Pourtant, une question continuait de me tourmenter.
— Alors pourquoi ne m’as-tu jamais aimée ?
Margaret sursauta.
— Comment ?
— Tu as toujours gardé tes distances. Tu repartais plus tôt. Tu évitais les fêtes de famille. Pendant toutes ces années, j’ai cru que tu me détestais.
Elle resta silencieuse un instant.
Puis elle prononça des mots auxquels je ne m’attendais absolument pas.
— Parce que j’avais peur.
— De moi ?
— Que tu ne me pardonnes jamais de ne pas être ta mère.
Je sentis une boule se former dans ma gorge.
— La première fois que je t’ai vue, tu étais assise sur les marches avec le pull vert de ta mère. Tu pleurais en serrant sa photo contre toi. À cet instant, j’ai compris que je ne pourrais jamais prendre sa place.
Elle baissa les yeux.
— Alors je me suis promis au moins de ne jamais te faire davantage de mal.
Je repensai à toutes ces années.
Aux cadeaux emballés dans du papier brun, comme le faisait ma mère.
Aux gâteaux préparés selon ses recettes.
Aux photos de mes remises de diplômes où Margaret restait toujours discrètement à l’écart.
Pendant toutes ces années, j’avais pris sa prudence pour de l’indifférence.
Alors qu’en réalité, elle avait peut-être eu aussi peur que moi.
Emma s’approcha de Margaret et grimpa sur ses genoux.

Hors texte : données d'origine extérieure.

/-! ### Full-word claim-word writes (R37 to R41) -/

theorem queueEnrolled_eq_true {l : List Waiter} {p : Port} :
    queueEnrolled l p = true ↔ ∃ w ∈ l, w.port = p ∧ w.mode = .queue := by
  have waits_iff : ∀ w : Waiter, w.waits = false ↔ w.mode = .queue := fun w => by
    unfold Waiter.waits
    cases w.mode <;> simp
  simp [queueEnrolled, waits_iff]

/-- A full-word claim-word write at an accepting port is decided by the claim unit, and the event then ends (R36, R37). -/
theorem exec_claimWordWrite_full {s : State} {p : Port} {a : LogAddr} {x : PhysAddr} {f : ClaimFields} {d : Word}
    (ha : s.Accepts p) (ht : (s.map p).translate a = .memory x (.claim f)) :
    exec (.claimWordWrite p a 0xF d) s =
      .next (((s.setPresented p none).claimWrite p (writeRequest a 0xF d) x d).endEvent s) := by
  rw [exec_access (p := p) (r := writeRequest a 0xF d) rfl]
  simp only [writeRequest_direction, State.presentWrite, present_claim_write ha ht]
  rfl

/-- A write is no release and no withdrawal where every HELD entry of the word has another holder or another ticket, and the
port is not enrolled on it in QUEUE mode: it is refused STALE (R39, R41). -/
theorem claimWrite_stale {s : State} {p : Port} {r : Request} {a : PhysAddr} {d : Word}
    (hn : ∀ i h, s.entry i = .held h → h.address = a →
      (h.holder = p → h.ticket ≠ ticketOf d) ∧ (h.holder ≠ p → queueEnrolled h.waiters p = false)) :
    s.claimWrite p r a d = s.refuse .stale p r (some a) (some (ticketOf d)) := by
  unfold State.claimWrite
  split
  case h_1 i h heq =>
    obtain ⟨j, found, hj⟩ := Option.map_eq_some_iff.1 heq
    obtain ⟨rfl, he⟩ := Prod.mk.inj hj
    have address : h.address = a := by simpa [he, Entry.address] using lookup_address found
    obtain ⟨other_ticket, not_queued⟩ := hn j h he address
    by_cases hp : h.holder = p
    · rw [if_pos hp, if_neg (other_ticket hp).symm]
    · rw [if_neg hp, not_queued hp, if_neg Bool.false_ne_true]
  case h_2 => rfl

/-- A write by a port enrolled in QUEUE mode removes its record and completes OK (R40). -/
theorem claimWrite_withdrawal {s : State} {p : Port} {r : Request} {d : Word} {i : Slot} {h : HeldEntry}
    (hs : s.AddressesDistinct) (he : s.entry i = .held h) (hp : h.holder ≠ p) (hq : queueEnrolled h.waiters p = true) :
    s.claimWrite p r h.address d =
      (s.setEntry i (.held { h with waiters := without h.waiters p })).reply p .written := by
  have found : s.lookup h.address = some i := lookup_eq_some hs (by rw [he]; rfl)
  simp [State.claimWrite, found, he, hp, hq]

/-! ### The statements -/

/-- Settles O5: in every claim mode the holder's attempt is the renewal of `claimRead_holder`. -/
theorem holderAttemptRenewsLease : Obligations.HolderAttemptRenewsLease := by
  intro s p a be f i h ha ht hs he hp
  have run : exec (.claimAttempt p a be) s = .next (((s.setPresented p none).setEntry i (.held h.renew)).reply p
      (.data (replyWord .held p h.waiters.length h.ticket h.payload))) := by
    rw [exec_access (p := p) (r := readRequest a be) rfl]
    simp only [readRequest_direction, present_claim_read ha ht]
    rw [claimRead_holder (s := s.setPresented p none) hs he hp]
  refine ⟨_, run, ?_, fun j hj => ?_, reply_repliedAtOnce rfl, rfl⟩
  · rw [reply_entry, entry_setEntry_same, HeldEntry.renew]
  · rw [reply_entry, entry_setEntry_other _ _ _ _ hj, setPresented_entry]

/-- Settles O11: the premise leaves `claimWrite` only its STALE refusal, and a refusal at acceptance ends the event. -/
theorem staleWriteRefused : Obligations.StaleWriteRefused := by
  intro s p a d x f ha ht hn
  have refused : (s.setPresented p none).claimWrite p (writeRequest a 0xF d) x d =
      (s.setPresented p none).refuse .stale p (writeRequest a 0xF d) (some x) (some (ticketOf d)) := by
    refine claimWrite_stale fun i h he hx => ?_
    obtain ⟨other_ticket, not_queued⟩ := hn i h he hx
    refine ⟨other_ticket, fun hp => Bool.eq_false_iff.2 fun hq => ?_⟩
    obtain ⟨w, hw, hwp, hwq⟩ := queueEnrolled_eq_true.1 hq
    exact not_queued hp w hw hwp hwq
  have replied : RepliedAtOnce s
      ((s.setPresented p none).refuse .stale p (writeRequest a 0xF d) (some x) (some (ticketOf d))) p .writeFault :=
    reply_repliedAtOnce rfl
  refine ⟨_, ?_, replied, rfl, rfl⟩
  rw [exec_claimWordWrite_full ha ht, refused, replied.endEvent_eq_self ha rfl rfl]

/-- Settles O12: the record found makes the port enrolled in QUEUE mode, so the write is the withdrawal of
`claimWrite_withdrawal`, whatever it carries. -/
theorem withdrawalLeavesList : Obligations.WithdrawalLeavesList := by
  intro s p a d f i h w ha ht hs he hp hw hwp hwq
  have withdrawn : (s.setPresented p none).claimWrite p (writeRequest a 0xF d) h.address d =
      ((s.setPresented p none).setEntry i (.held { h with waiters := without h.waiters p })).reply p .written :=
    claimWrite_withdrawal hs he hp (queueEnrolled_eq_true.2 ⟨w, hw, hwp, hwq⟩)
  have replied : RepliedAtOnce s
      (((s.setPresented p none).setEntry i (.held { h with waiters := without h.waiters p })).reply p .written) p .written :=
    reply_repliedAtOnce rfl
  refine ⟨_, ?_, ?_, fun j hj => ?_, replied, rfl⟩
  · rw [exec_claimWordWrite_full ha ht, withdrawn, replied.endEvent_eq_self ha rfl rfl]
  · rw [reply_entry, entry_setEntry_same, without]
  · rw [reply_entry, entry_setEntry_other _ _ _ _ hj, setPresented_entry]

end Sys2Proof.Machine
end

section
/-! The statement on the deadlock check (R50): when a port moves on and to whom, and what three moves find. -/

namespace Sys2Proof.Machine

/-! ### Where a port moves on to (R50, R54) -/

theorem waits_iff_mode_ne_queue {w : Waiter} : w.waits = true ↔ w.mode ≠ .queue := by
  unfold Waiter.waits
  cases w.mode <;> simp

theorem isStalled_iff {ph : Phase} : ph.isStalled = true ↔ ∃ t, ph = .stalled t := by
  cases ph <;> simp [Phase.isStalled]

/-- With sound stalls, the slot found for a port is the one whose HELD entry has the port's WAIT record on its list. -/
theorem waitSlot_eq_some_iff {s : State} (hs : s.StallsSound) {q : Port} {i : Slot} :
    s.waitSlot q = some i ↔ ∃ h, s.entry i = .held h ∧ ∃ w ∈ h.waiters, w.port = q ∧ w.mode ≠ .queue := by
  constructor
  · intro found
    have onList : ∃ w ∈ (s.entry i).waiters, w.port = q ∧ w.waits = true := by
      simpa using List.find?_some found
    obtain ⟨w, hw, hwq, waits⟩ := onList
    cases he : s.entry i with
    | held h =>
      rw [he] at hw
      exact ⟨h, rfl, w, hw, hwq, waits_iff_mode_ne_queue.1 waits⟩
    | _ => simp [he, Entry.waiters] at hw
  · rintro ⟨h, he, w, hw, hwq, not_queue⟩
    exact waitSlot_eq hs he hw hwq (waits_iff_mode_ne_queue.2 not_queue)

theorem waitsOn_eq_some_iff {s : State} {q r : Port} :
    s.waitsOn q = some r ↔
      (∃ t, (s.port q).phase = .stalled t) ∧ ∃ i h, s.waitSlot q = some i ∧ s.entry i = .held h ∧ h.holder = r := by
  rw [← isStalled_iff, State.waitsOn]
  split
  next stalled =>
    split
    next i found => cases he : s.entry i <;> simp [stalled, found, he]
    next none_found => simp [none_found]
  next not_stalled => simp [not_stalled]

/-! ### The walk, by the moves it has left -/

theorem walkFinds_zero {s : State} {p q : Port} : s.walkFinds p 0 q = false := rfl

/-- A move, with more to follow, reaches the attempting port by itself, or from the port moved to. -/
theorem walkFinds_succ_iff {s : State} {p q : Port} {n : Nat} :
    s.walkFinds p (n + 1) q = true ↔
      s.waitsOn q = some p ∨ ∃ r, s.waitsOn q = some r ∧ s.walkFinds p n r = true := by
  rw [State.walkFinds]
  cases s.waitsOn q <;> simp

— Mamie… le phare fonctionne encore ?
Margaret sourit à travers ses larmes.
— Je crois que oui.
Emma acquiesça très sérieusement.
— Tant mieux.
— Pourquoi ?
— Parce qu’une famille a toujours besoin d’une lumière.
Ce soir-là, les invités repartirent bien plus tard que d’habitude.
Ryan se tenait de nouveau près du barbecue.
Pour la première fois depuis de nombreuses années, mon père tenait la main de Margaret.
Et Emma dessinait à la craie sur l’allée devant la maison.
Quand je m’approchai, elle me montra son dessin.
On y voyait un immense phare.
Quatre adultes.
Et une petite fille portant une couronne.
— Qu’est-ce que c’est ? lui demandai-je.
Elle me sourit.
— Une famille.
Et, pour la première fois depuis quinze ans, ce mot cessa de me faire mal.